Data section —
*** Begin section ***
-- ==== Sys2Proof/Tests/Slice0.lean ====
section
/-!
SUPPORT. The author's own tests: ill-formed commands are refused; check values of the algorithms that standards give; and for every statement
with hypotheses a theorem `witness_<statement>` that shows, clause by clause, a state and operands that meet them together.
-/
namespace Sys2Proof.Tests
set_option Elab.async false
open Sys2Proof Sys2Proof.Machine

/-! Commands as syntax. -/

theorem test_wf_refuses_1 : [(.ethFrameReceived (8) [] false : Instr), .ethCfgWrite (8) 0#32, .ethLinkChange (8) false false false false false,
  .tcpConnectionOpen (2048) 0, .tcpConnectionOpen 0 (2 ^ 32), .tcpReconnectExpiry (2048) false 0, .tcpReconnectExpiry 0 false (2 ^ 32), .rgooseLaneWrite (16384) 0,
  .lapOpen (1024) 0, .lapSkip (1024) 0, .deadlineExpiry (1024) 0, .finishLineExpiry (1024) 0, .fenceClear (1024) 0, .winCmdFixed (2 ^ 24), .winCmdSetWmin (2 ^ 24),
  .winCmdSetWmax (2 ^ 24), .taskGatherDone 0 0 0 [16384] false, .taskGatherDone (4096) 0 0 [] false, .taskCommit (4096) 0 0 false, .residueMismatch (4096) 0 0 0 false,
  .residueMismatch 0 0 0 (6) false, .engineSuspectExpiry (96), .instanceTimerExpiry (1024) 0 0, .aoutForceWrite (16) 0#32, .aoutMinOnExpiry (16), .gooseRetransmit (64),
  .c37CfgPeriodic (64), .egressTcpAccept 0 (8) false 0 0 0 0 0, .egressTcpAccept 0 0 false 0 (2 ^ 16) 0 0 0, .egressTcpAccept 0 0 false 0 0 (2 ^ 16) 0 0,
  .egressTcpAccept 0 0 false 0 0 0 (2 ^ 32) 0, .egressTcpAccept 0 0 false 0 0 0 0 (2 ^ 32), .c37CmdTxOff false 0 (2 ^ 16), .c37CmdTxOn false 0 (2 ^ 16),
  .c37CmdSendHdr false 0 (2 ^ 16), .c37CmdSendCfg1 false 0 (2 ^ 16), .c37CmdSendCfg2 false 0 (2 ^ 16), .c37CmdSendCfg3 false 0 (2 ^ 16), .c37CmdOther 6 false 0 0,
  .c37CmdOther 7 false 0 (2 ^ 16), .c37CmdOther (2 ^ 16) false 0 0, .egressTcpAckReceived 0 (2 ^ 32), .txFrameComplete 0 0 32767, .txFrameComplete (8) 0 0,
  .txFrameComplete 0 0 (65536)].all (fun i => !i.wf) = true := by decide

theorem test_wf_refuses_2 : [(.lmfGrpWrite (8) 0#32 : Instr), .channelFault (64), .channelFaultClear (64), .captureStrobe false [],
  .captureStrobe false (List.replicate 64 (2 ^ 128)), .phasorStrobe false [], .phasorStrobe false (List.replicate 64 (2 ^ 128)), .lmfChRunStart (64) 0#32,
  .lmfChRunStop (64) 0#32, .lmfSwitchRequest (64) 0#32, .acqArm (8), .acqDisarm (8), .acqForce (8), .captureRecordEnd (8), .plsiLevelChange (32) false, .pulseAccept (32),
  .nrgSnapshotRequest (512), .intervalClose (512), .pulseOutputEnable (32) 0#32, .pulseOutputDisable (32) 0#32, .pulseOutputPhaseEnd (32), .ptpAnnounceTimeout (8),
  .ptpTransmitTimer (8) 0, .ptpTransmitTimer 0 (3), .irigFrameReceived 0 [] 0, .irigFrameReceived 0 (List.replicate 100 (3)) 0,
  .irigFrameReceived (8) (List.replicate 100 0) 0, .sourceQualified 0, .sourceQualified 4, .mgtFrameReceived 40001 [], .ethTxtsPop (8) 0#32, .ethTxtsIdRead (8),
  .counterLoRead (8), .rcRegisterRead (2 ^ 22), .rxlFrameReceived 5 [], .rxlAckDelayExpiry (64), .rxlRetransmitTimeout (64) 0, .rxlRetransmitTimeout 0 (2),
  .cadenceSend false 64, .cadenceSend true 4096, .peerLossTimeout (4096), .rxlCadenceTimeout (64), .rxlLockChange (4) false, .rxlPortEnable (4) 0#32,
  .rxlTrainingDone (4)].all (fun i => !i.wf) = true := by decide

theorem test_wf_refuses_3 : [(.partWaitExpiry (1024) 0 : Instr), .bar0BadAccess false (2 ^ 22) 0, .registerWrite (2 ^ 22) 0#32, .sqTailDoorbell (64) 0#32,
  .cqHeadDoorbell (64) 0#32, .descriptorFetch 0 [] [], .descriptorFetch (32) (List.replicate 8 0#32) [], .opNop (32), .opTableLoad (32), .opTableRead (32),
  .opHeatEnable (32), .opHeatDisable (32), .opMemRead (32) none, .opStreamRead (32), .opUndefined (32), .dmaReadCompletion (32) [] false, .cqCoalesceTimeout (64),
  .dmaChStop (32), .dmaAbortDone (32), .dmaChStart (32), .streamReadIdleTimeout (32), .streamFifoFlush (3), .keyCmdWrite false (64) 0, .keyCmdWrite false 0 (256),
  .keyCmdErase false (64), .keyCmdSetNext false (1024), .keyCmdRoll false (1024), .keyCmdClear false (1024), .bootDigestExtend (8) [], .scrubRead 13 0 0#32 0 0,
  .scrubRead 0 0 0#32 (3) 0, .scrubRead 18 0 0#32 0 0, .scrubPeriodEnd false 13, .scrubPeriodEnd false 18, .xcrFrameReceived (2048) [], .xcrCheckinMissed (1024),
  .warmupComplete 2 0#32 0, .pwrResetKey (65536), .healthSample [], .healthSample (List.replicate 48 (65536))].all (fun i => !i.wf) = true := by decide

theorem test_wf_admits_1 : [(.ethFrameReceived 0 [] false : Instr), .ethCfgWrite 0 0#32, .ethLinkChange 0 false false false false false, .tcpConnectionOpen 0 0,
  .tcpReconnectExpiry 0 false 0, .rgooseLaneWrite 0 0, .lapOpen 0 0, .lapSkip 0 0, .deadlineExpiry 0 0, .finishLineExpiry 0 0, .fenceClear 0 0, .winCmdFixed 0,
  .winCmdSetWmin 0, .winCmdSetWmax 0, .taskGatherDone 0 0 0 [] false, .taskCommit 0 0 0 false, .residueMismatch 0 0 0 0 false, .engineSuspectExpiry 0,
  .instanceTimerExpiry 0 0 0, .aoutForceWrite 0 0#32, .aoutMinOnExpiry 0, .gooseRetransmit 0, .c37CfgPeriodic 0, .egressTcpAccept 0 0 false 0 0 0 0 0,
  .c37CmdTxOff false 0 0, .c37CmdTxOn false 0 0, .c37CmdSendHdr false 0 0, .c37CmdSendCfg1 false 0 0, .c37CmdSendCfg2 false 0 0, .c37CmdSendCfg3 false 0 0,
  .c37CmdOther 7 false 0 0, .egressTcpAckReceived 0 0, .txFrameComplete 0 0 0, .lmfGrpWrite 0 0#32, .channelFault 0, .channelFaultClear 0,
  .captureStrobe false (List.replicate 64 0), .phasorStrobe false (List.replicate 64 0), .lmfChRunStart 0 0#32, .lmfChRunStop 0 0#32, .lmfSwitchRequest 0 0#32, .acqArm 0,
  .acqDisarm 0, .acqForce 0, .captureRecordEnd 0, .plsiLevelChange 0 false, .pulseAccept 0, .nrgSnapshotRequest 0, .intervalClose 0, .pulseOutputEnable 0 0#32,
  .pulseOutputDisable 0 0#32, .pulseOutputPhaseEnd 0, .ptpAnnounceTimeout 0, .ptpTransmitTimer 0 0, .irigFrameReceived 0 (List.replicate 100 0) 0, .sourceQualified 1,
  .mgtFrameReceived 0 [], .ethTxtsPop 0 0#32, .ethTxtsIdRead 0, .counterLoRead 0].all (fun i => i.wf) = true := by decide

theorem test_wf_admits_2 : [(.rcRegisterRead 0 : Instr), .rxlFrameReceived 0 [], .rxlAckDelayExpiry 0, .rxlRetransmitTimeout 0 0, .cadenceSend false 0,
  .peerLossTimeout 0, .rxlCadenceTimeout 0, .rxlLockChange 0 false, .rxlPortEnable 0 0#32, .rxlTrainingDone 0, .partWaitExpiry 0 0, .bar0BadAccess false 0 0,
  .registerWrite 0 0#32, .sqTailDoorbell 0 0#32, .cqHeadDoorbell 0 0#32, .descriptorFetch 0 (List.replicate 8 0#32) [], .opNop 0, .opTableLoad 0, .opTableRead 0,
  .opHeatEnable 0, .opHeatDisable 0, .opMemRead 0 none, .opStreamRead 0, .opUndefined 0, .dmaReadCompletion 0 [] false, .cqCoalesceTimeout 0, .dmaChStop 0,
  .dmaAbortDone 0, .dmaChStart 0, .streamReadIdleTimeout 0, .streamFifoFlush 0, .keyCmdWrite false 0 0, .keyCmdErase false 0, .keyCmdSetNext false 0, .keyCmdRoll false 0,
  .keyCmdClear false 0, .bootDigestExtend 0 [], .scrubRead 0 0 0#32 0 0, .scrubPeriodEnd false 0, .xcrFrameReceived 0 [], .xcrCheckinMissed 0, .warmupComplete 0 0#32 0,
  .pwrResetKey 0, .healthSample (List.replicate 48 0)].all (fun i => i.wf) = true := by decide

/-- No row of the table has bits. -/
theorem test_decode_none : decodeTableWord 16 0x1234 = none := rfl

/-! Check values of standards: IEEE 802.3, C37.118 (the CCITT CRC of "123456789"), FIPS 180-4 ("abc") and RFC 4231 (case 2). -/

abbrev digits : List Byte := [0x31#8, 0x32#8, 0x33#8, 0x34#8, 0x35#8, 0x36#8, 0x37#8, 0x38#8, 0x39#8]
theorem test_crc32 : crc32 digits = 0xCBF43926 := by decide +kernel
theorem test_crc_ccitt : crcCcitt digits = 0x29B1 := by decide +kernel
theorem test_sha256 : beNat (sha256 [0x61#8, 0x62#8, 0x63#8]) = 0xba7816bf8f01cfea414140de5dae2223b00361a396177a9cb410ff61f20015ad := by decide +kernel
theorem test_hmac : beNat (hmacSha256 [0x4A#8, 0x65#8, 0x66#8, 0x65#8] (([0x77, 0x68, 0x61, 0x74, 0x20, 0x64, 0x6F, 0x20, 0x79, 0x61, 0x20, 0x77, 0x61,
    0x6E, 0x74, 0x20, 0x66, 0x6F, 0x72, 0x20, 0x6E, 0x6F, 0x74, 0x68, 0x69, 0x6E, 0x67, 0x3F] : List Nat).map (BitVec.ofNat 8))) =
    0x5bdcc146bf60754e6a042426089575c75a003f089d2739839dec58b964ec3843 := by decide +kernel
*** End section ***
Work instruction —
Copy the lines of the data above exactly as written, beginning with the line containing "(8) 0, .ptpTransmitTimer" and ending with the line containing "false 0, .rgooseLaneWrite", and leave out all other lines.

Answer box —
  .ptpTransmitTimer (8) 0, .ptpTransmitTimer 0 (3), .irigFrameReceived 0 [] 0, .irigFrameReceived 0 (List.replicate 100 (3)) 0,
  .irigFrameReceived (8) (List.replicate 100 0) 0, .sourceQualified 0, .sourceQualified 4, .mgtFrameReceived 40001 [], .ethTxtsPop (8) 0#32, .ethTxtsIdRead (8),
  .counterLoRead (8), .rcRegisterRead (2 ^ 22), .rxlFrameReceived 5 [], .rxlAckDelayExpiry (64), .rxlRetransmitTimeout (64) 0, .rxlRetransmitTimeout 0 (2),
  .cadenceSend false 64, .cadenceSend true 4096, .peerLossTimeout (4096), .rxlCadenceTimeout (64), .rxlLockChange (4) false, .rxlPortEnable (4) 0#32,
  .rxlTrainingDone (4)].all (fun i => !i.wf) = true := by decide

theorem test_wf_refuses_3 : [(.partWaitExpiry (1024) 0 : Instr), .bar0BadAccess false (2 ^ 22) 0, .registerWrite (2 ^ 22) 0#32, .sqTailDoorbell (64) 0#32,
  .cqHeadDoorbell (64) 0#32, .descriptorFetch 0 [] [], .descriptorFetch (32) (List.replicate 8 0#32) [], .opNop (32), .opTableLoad (32), .opTableRead (32),
  .opHeatEnable (32), .opHeatDisable (32), .opMemRead (32) none, .opStreamRead (32), .opUndefined (32), .dmaReadCompletion (32) [] false, .cqCoalesceTimeout (64),
  .dmaChStop (32), .dmaAbortDone (32), .dmaChStart (32), .streamReadIdleTimeout (32), .streamFifoFlush (3), .keyCmdWrite false (64) 0, .keyCmdWrite false 0 (256),
  .keyCmdErase false (64), .keyCmdSetNext false (1024), .keyCmdRoll false (1024), .keyCmdClear false (1024), .bootDigestExtend (8) [], .scrubRead 13 0 0#32 0 0,
  .scrubRead 0 0 0#32 (3) 0, .scrubRead 18 0 0#32 0 0, .scrubPeriodEnd false 13, .scrubPeriodEnd false 18, .xcrFrameReceived (2048) [], .xcrCheckinMissed (1024),
  .warmupComplete 2 0#32 0, .pwrResetKey (65536), .healthSample [], .healthSample (List.replicate 48 (65536))].all (fun i => !i.wf) = true := by decide

theorem test_wf_admits_1 : [(.ethFrameReceived 0 [] false : Instr), .ethCfgWrite 0 0#32, .ethLinkChange 0 false false false false false, .tcpConnectionOpen 0 0,
  .tcpReconnectExpiry 0 false 0, .rgooseLaneWrite 0 0, .lapOpen 0 0, .lapSkip 0 0, .deadlineExpiry 0 0, .finishLineExpiry 0 0, .fenceClear 0 0, .winCmdFixed 0,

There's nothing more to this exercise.